→ **What you will do**
Using the data that follows, return exactly the lines from the one that contains "gtimes : List Nat" through the one that contains "gen := 0, part", ends included.
== Records
-- ==== Sys2Proof/Tests/Slice0.lean ====
section
/-! SUPPORT. Named checks by evaluation: each range check refuses an ill-formed command, a hand-written word of every command
decodes, single steps give the values of spec/95_test_vectors.md, and a concrete state meets the hypotheses of every
statement that has some. -/

namespace Sys2Proof.Tests

open Sys2Proof Sys2Proof.Machine

/-! ### Well-formedness: one ill-formed command for each check of 30_encoding.md R70 -/

theorem test_illFormed_init : (Instr.init 0x1000 0x100000000).wellFormed = false := by decide
theorem test_illFormed_read : (Instr.read 33).wellFormed = false := by decide
theorem test_illFormed_readNz_low : (Instr.readNz 0).wellFormed = false := by decide
theorem test_illFormed_readNz_high : (Instr.readNz 33).wellFormed = false := by decide
theorem test_illFormed_read63 : (Instr.read63 64).wellFormed = false := by decide
theorem test_illFormed_read64 : (Instr.read64 65).wellFormed = false := by decide
theorem test_illFormed_readSigned_low : (Instr.readSigned 0).wellFormed = false := by decide
theorem test_illFormed_readSigned_high : (Instr.readSigned 33).wellFormed = false := by decide
theorem test_illFormed_peek : (Instr.peek 33).wellFormed = false := by decide
theorem test_illFormed_peekSigned_low : (Instr.peekSigned 0).wellFormed = false := by decide
theorem test_illFormed_peekSigned_high : (Instr.peekSigned 33).wellFormed = false := by decide
theorem test_illFormed_skip : (Instr.skip 0x100000000).wellFormed = false := by decide
theorem test_illFormed_seek : (Instr.seek 0x100000000).wellFormed = false := by decide
theorem test_illFormed_readVlc_low : (Instr.readVlc 0 1 0x2000 8).wellFormed = false := by decide
theorem test_illFormed_readVlc_high : (Instr.readVlc 33 1 0x2000 8).wellFormed = false := by decide
theorem test_illFormed_readVlc_depth : (Instr.readVlc 3 0 0x2000 8).wellFormed = false := by decide
theorem test_illFormed_dequant_n : (Instr.dequant 65 true false false 2 8 0 0).wellFormed = false := by decide
theorem test_illFormed_dequant_qscale : (Instr.dequant 1 true false false 0 8 0 0).wellFormed = false := by decide
theorem test_illFormed_dequant_lossless : (Instr.dequant 1 false false true 2 8 0 0).wellFormed = false := by decide
theorem test_illFormed_dequant_dcScale : (Instr.dequant 1 true false false 2 0 0 0).wellFormed = false := by decide
theorem test_illFormed_idctPut : (Instr.idctPut 7 0 0).wellFormed = false := by decide
theorem test_illFormed_idctAdd_stride : (Instr.idctAdd 1 7 0 0).wellFormed = false := by decide
theorem test_illFormed_idctAdd_n : (Instr.idctAdd 65 8 0 0).wellFormed = false := by decide
theorem test_illFormed_idctDcAdd : (Instr.idctDcAdd 7 0 0).wellFormed = false := by decide
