/-! ### Records that a command brings with it, or that the state holds -/

/-- What the NAND's parameter pages and its media metadata say at a mount (spec/09 R207, R208): page main area and spare bytes,
the LUNs of each chip enable of each channel, blocks of a die, 4 KiB units of a block, rated cycles, the rate at which each channel
trained (0: not at 1,600 MT/s), whether every die agrees and is TLC, the metadata (0 not valid, 1 valid, 2 cannot be read) with
the OP it was formatted at, the factory bad blocks, and whether the dies are others than at the last mount. -/
structure Nand where
  page : Nat
  spare : Nat
  chips : List (List Nat)
  blocks : Nat
  units : Nat
  cycles : Nat
  rates : List Nat
  uniform : Bool
  tlc : Bool
  media : Nat
  op : Nat
  factory : List Nat
  replaced : Bool
deriving DecidableEq, Repr

def Nand.none : Nand := ⟨0, 0, [], 0, 0, 0, [], false, false, 0, 0, [], false⟩

/-- A unit of the Hopper tier with the rung that its read comes to (spec/09 R210, R216). -/
structure UnitRead where
  unit : Nat
  rung : Nat
deriving DecidableEq, Repr

/-- A part of the media that fails, a block or a channel, with the units whose reads, or whose stripes, go beyond rung 1 (spec/09
R210, R219). -/
structure MediaLoss where
  part : Nat
  rungs : List (Nat × Nat)
deriving DecidableEq, Repr

/-- A migration of a page (spec/07 R182, R183): towards which tier, the frame taken there. -/
structure Mig where
  tier : Nat
  frame : Nat
deriving DecidableEq, Repr

/-- A leaf of a partition's tiered range (spec/07 R174): page base and size (0 4 KiB, 1 2 MiB, 2 1 GiB), home tier, the
flags, hint, frame (a physical local offset, or the first Hopper unit), length of the lower copy in units, the lower
copy's tier and frame, and a migration in progress. -/
structure Leaf where
  p : Nat
  va : Nat
  psize : Nat
  tier : Nat
  ro : Bool
  cmp : Bool
  d : Bool
  a : Bool
  hint : Nat
  frame : Nat
  clen : Nat
  lower : Option (Nat × Nat)
  mig : Option Mig
deriving DecidableEq, Repr

/-- A mapped key-value page of a ticket slot (spec/06 R146, R147, R152): layer window, page number of the sequence, size
class, physical local offset, the range that owns it when it is shared, and the D and A bits of its entries, as masks with one bit
for each 4 KiB part, or one for a 2 MiB page (spec/07 R174). -/
structure KvPage where
  slot : Nat
  layer : Nat
  n : Nat
  z : Nat
  addr : Nat
  shared : Option Nat
  d : Nat
  a : Nat
deriving DecidableEq, Repr

/-- A page of a retained or published range with its reference count (spec/06 R152); `engine` says whose replica it is
for a published range, `owner` the range that lends the page to a retained one, 0 for a page of its own. -/
structure RangePage where
  layer : Nat
  n : Nat
  z : Nat
  addr : Nat
  engine : Nat
  refs : Nat
  owner : Nat
deriving DecidableEq, Repr

/-- A retained or published range (spec/06 R165 to R170). -/
structure KvRange where
  id : Nat
  p : Nat
  published : Bool
  tenant : Nat
  gen : Nat
  tokens : List Nat
  home : Nat
  expiry : Nat
  lastMatch : Nat
  moved : Nat
  tier : Nat
  lower : Nat
  pages : List RangePage
  ended : Bool
deriving DecidableEq, Repr

/-- A radix node (spec/06 R165): its number, its parent's (0 is the root), the tokens it holds, block number, published
prefix ending here, range, generation, references, and the tenants it is visible to. -/
structure RadixNode where
  id : Nat
  parent : Nat
  part : Nat
  tokens : List Nat
  depth : Nat
  pfx : Nat
  range : Nat
  gen : Nat
  refs : Nat
  allow : List Nat
deriving DecidableEq, Repr

/-- A ticket slot: the fields of the entry (spec/11 R241), and what the lead keeps beside it: prompt and generated
tokens (bit 32 of a generated one: its step was bounds-only) with the times their steps ended, ALLOW list, positions cached (L), the entry path, the reason its END will carry, whether that END is due, and
the answer record given (R249), radix nodes its match went
through, END flags, completion records reserved, and whether its publication is over. -/
structure Ticket where
  gen : Nat
  part : Nat
  state : Nat
  prio : Nat
  cls : Nat
  bucket : Nat
  reason : Nat
  modelgen : Nat
  bounds : Bool
  cancel : Bool
  retain : Bool
  publish : Bool
  avalid : Bool
  aslot : Nat
  path : Nat
  plen : Nat
  glen : Nat
  maxgen : Nat
  mtch : Nat
  deadline : Nat
  ttl : Nat
  admseq : Nat
  eststart : Nat
  kvroot : Nat
  reqid : Nat
  tenant : Nat
  prefixid : Nat
  entrypkg : Nat
  func : Nat
  laststep : Nat
  prompt : List Nat
  gend : List Nat
  gtimes : List Nat
  allow : List Nat
  len : Nat
  entry : Entry
  mrange : Nat
  mmapped : Bool
  release : Bool
  endDue : Bool
  silent : Bool
  nodes : List Nat
  flags : Nat
  resv : Nat
  answer : List Nat
  pubOver : Bool
deriving DecidableEq, Repr

/-- A slot that has never held a ticket. -/
def Ticket.blank : Ticket :=
  { gen := 0, part := 0, state := 0, prio := 0, cls := 0, bucket := 0, reason := 0, modelgen := 0, bounds := false,
    cancel := false, retain := false, publish := false, avalid := false, aslot := 0, path := 0, plen := 0, glen := 0,
    maxgen := 0, mtch := 0, deadline := 0, ttl := 0, admseq := 0, eststart := 0, kvroot := 0, reqid := 0, tenant := 0,
    prefixid := 0, entrypkg := 0, func := 0, laststep := 0, prompt := [], gend := [], gtimes := [], allow := [], len := 0,
    entry := .func 0, mrange := 0, mmapped := true, release := false, endDue := false, silent := false, nodes := [], flags := 0, resv := 0, answer := [], pubOver := false }

/-- A step the lead has sent: its number, generation, weight root, decode and prefill entries, the results it recorded, and
its start as its header shows it (spec/12 R271, R272; spec/14 R329, R330). -/
structure StepRec where
  step : Nat
  gen : Nat
  root : Nat
  decode : List StepEntry
  prefill : List StepEntry
  results : List Nat
  start : Nat
deriving DecidableEq, Repr

/-- A member load into a generation or an adapter slot: LOADID, state and code as LDR_JSTAT shows them, the chunks
committed (R232). -/
structure Load where
  id : Nat
  state : Nat
  code : Nat
  committed : List Nat
deriving DecidableEq, Repr

/-- A generation a partition holds (R233, R236): role (0 standby or loading, 1 active, 2 draining), weight root, the
physical ranges and tiered pages its chunks wrote, its loads, since when it drains and whether the drain limit has passed,
and the MODELIDs that jobs have begun it with before. -/
structure Gen where
  p : Nat
  mid : Nat
  gen : Nat
  root : Nat
  role : Nat
  ranges : List (Nat × Nat)
  pages : List Nat
  loads : List Load
  since : Nat
  overdue : Bool
  olds : List Nat
deriving DecidableEq, Repr

/-- An adapter slot (R234, R235). -/
structure ASlot where
  p : Nat
  slot : Nat
  tenant : Nat
  mid : Nat
  gen : Nat
  root : Nat
  valid : Bool
  pages : List Nat
  loads : List Load
deriving DecidableEq, Repr

/-- What an adopting spare's reads of the eight peers return before it decides (spec/14 R332): whether the header and the
seal records are readable, whether they name one source, the header's IDENT_PART, the generations of the chunk index. -/
structure AdoptView where
  readable : Bool
  same : Bool
  part : Nat
  gens : List (Nat × Nat)
deriving DecidableEq, Repr

/-- A table entry as the record holds it: its index (as `State.tables`) and four words. -/
structure ShadowEnt where
  at_ : Nat
  w0 : Nat
  w1 : Nat
  w2 : Nat
  w3 : Nat
deriving DecidableEq, Repr

/-- A partition's carving as the record holds it. -/
structure ShadowCarve where
  p : Nat
  kvPool : List Nat
  kvCarve : List (Nat × Nat)
  tierAll : List Nat
  stepFrame : Nat
  save : List Nat
deriving DecidableEq, Repr

/-- A weight stripe in the shadow space (spec/14 R320, R321): its entry of the chunk index, the partition, the generation (MODELGEN),
the adapter slot of an adapter job, MODELID, CHUNK, the first unit and their number. -/
structure ChunkStripe where
  idx : Nat
  p : Nat
  gen : Nat
  aslot : Option Nat
  mid : Nat
  chunk : Nat
  first : Nat
  n : Nat
deriving DecidableEq, Repr

/-- The lead's rail, token and radix stores as they were last written to the peers: the rail entries with their tokens, the admission
sequences and the last steps, the radix index. Their layout in the stores' frames is the device's own. -/
structure RailStores where
  tickets : List (Nat × Ticket)
  rails : List (Nat × Nat × List StepRec)
  radix : List RadixNode
deriving DecidableEq, Repr

/-- The package's Mosaic shadows as it has written them (spec/14 R320, R321): bytes by shadow offset, the frames with their units, the
weight stripes, the lead's stores. -/
structure Mosaic where
  mem : List (Nat × Byte)
  frames : List (Nat × Nat)
  stripes : List ChunkStripe
  stores : RailStores
deriving DecidableEq, Repr

def Mosaic.blank : Mosaic := ⟨[], [], [], ⟨[], [], []⟩⟩
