-- ==== Sys2Proof/Machine/Cards.lean ====
section
/-! DEFINITION. The register cards of the spec: every register's place in BAR0, reset domain, access shape and fields. -/

namespace Sys2Proof.Machine

/-- Access codes (spec/00 R8). -/
inductive Acc where
  | ro | rw | w1c | w1s | wo | rc | rwl | rsv
deriving DecidableEq, Repr

/-- Reset domains (spec/00 R7, R10). -/
inductive Dom where
  | cold | warm | part | func
deriving DecidableEq, Repr

/-- Where the instances of a card lie: at a stride, in the block of a Facet by physical position (spec/01 R21), in the
block of a Carafe stack, in the block of a Drip engine (spec/05), or at one offset in every function's own BAR0. -/
inductive Place where
  | at (stride : Nat)
  | facet
  | stack
  | engine
  | func
deriving DecidableEq, Repr

/-- One field of a card. -/
structure FieldInfo where
  hi : Nat
  lo : Nat
  acc : Acc
  rst : Nat
deriving DecidableEq, Repr

/-- One register card. Instance `i` of a card with a second dimension of `n2` is `i / n2`, `i % n2`. -/
structure CardInfo where
  base : Nat
  n1 : Nat
  place : Place
  n2 : Nat
  s2 : Nat
  dom : Dom
  w32 : Bool
  fields : List FieldInfo
deriving DecidableEq, Repr

/-- The registers, one constructor per card (both halves of a pair have their own). -/
inductive Card where
  | identPart
  | identPkgid
  | fctCmd
  | fctStat
  | fctErr
  | fctGccLo
  | fctGccHi
  | fctMcfg
  | fctImemSrcLo
  | fctImemSrcHi
  | fctImemLen
  | fctSb
  | fctAstat
  | fctXcfg
  | fctAccl
  | fctArcst
  | crfStat
  | drpCmd
  | drpStat
  | drpErr
  | drpRingLo
  | drpRingHi
  | drpRingCfg
  | drpCfg
  | drpHead
  | drpAstat
  | drpArcst
  | kvPgcmd
  | kvPgarg0
  | kvPgarg1
  | kvPginfo
  | kvLayout
  | trCmd
  | trVaLo
  | trVaHi
  | trLen
  | trAttr
  | trInfo
  | trRootLo
  | trRootHi
  | trCfg
  | pfCtl
  | pfBaseLo
  | pfBaseHi
  | pfCursorLo
  | pfCursorHi
  | pfStat
  | tierStat
  | blmCmd
  | blmSrcLo
  | blmSrcHi
  | blmDstLo
  | blmDstHi
  | blmDstlen
  | blmOut
  | blmErr
  | blmStat
  | hopStat
  | hopCmd
  | ldrCmd
  | ldrArgLo
  | ldrArgHi
  | ldrJstat
  | ldrJprog
  | wtAct
  | tktQcfg
  | tktSqBaseLo
  | tktSqBaseHi
  | tktCqBaseLo
  | tktCqBaseHi
  | tktSqTail
  | tktCqHead
  | tktQptr
  | tktQerr
  | tktRailStat
  | partCmd
  | partStat
  | partShape
  | partDrip
  | partTickets
  | partKv
  | partTier
  | partStepev
  | partStepLo
  | partStepHi
  | partAmapLo
  | partAmapHi
  | partAmapCtl
  | partIfStepsLo
  | partIfStepsHi
  | partIfStepNsLo
  | partIfStepNsHi
  | partIfForeignNsLo
  | partIfForeignNsHi
  | partIfHoldNsLo
  | partIfHoldNsHi
  | partIfPreemptNsLo
  | partIfPreemptNsHi
  | partIfThrottleNsLo
  | partIfThrottleNsHi
  | partIfLast
  | partIfAvg
  | fmfPortStat
  | fmfStat
  | fmfErr
  | fmfEntCmd
  | fmfEntData
  | fmfCqCmd
  | fmfCqStat
  | fmfCqRingLo
  | fmfCqRingHi
  | fmfCqCfg
  | fmfCqHead
  | errlogPtr
  | errlogCfg
  | errlogOvfFullLo
  | errlogOvfFullHi
  | errlogOvfRateLo
  | errlogOvfRateHi
  | fltStat
  | fltPimgLo
  | fltPimgHi
  | fltPimgN
  | pwrStat
  | pwrCap
  | pwrDom
  | pwrEvt
  | thmStat
  | apxCmd
  | apxStat
  | dbgCmd
  | dbgStat
  | dbgNonce
  | dbgBuf
  | dictCmd
  | dictStat
  | dictReq
  | dictRsp
  | bootStat
  | sbCfg
  | sbStat
  | regoLatch
  | regoCmd
deriving DecidableEq, Repr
====
→ **Exercise output**
  gtimes : List Nat
  allow : List Nat
  len : Nat
  entry : Entry
  mrange : Nat
  mmapped : Bool
  release : Bool
  endDue : Bool
  silent : Bool
  nodes : List Nat
  flags : Nat
  resv : Nat
  answer : List Nat
  pubOver : Bool
deriving DecidableEq, Repr

/-- A slot that has never held a ticket. -/
def Ticket.blank : Ticket :=
  { gen := 0, part := 0, state := 0, prio := 0, cls := 0, bucket := 0, reason := 0, modelgen := 0, bounds := false,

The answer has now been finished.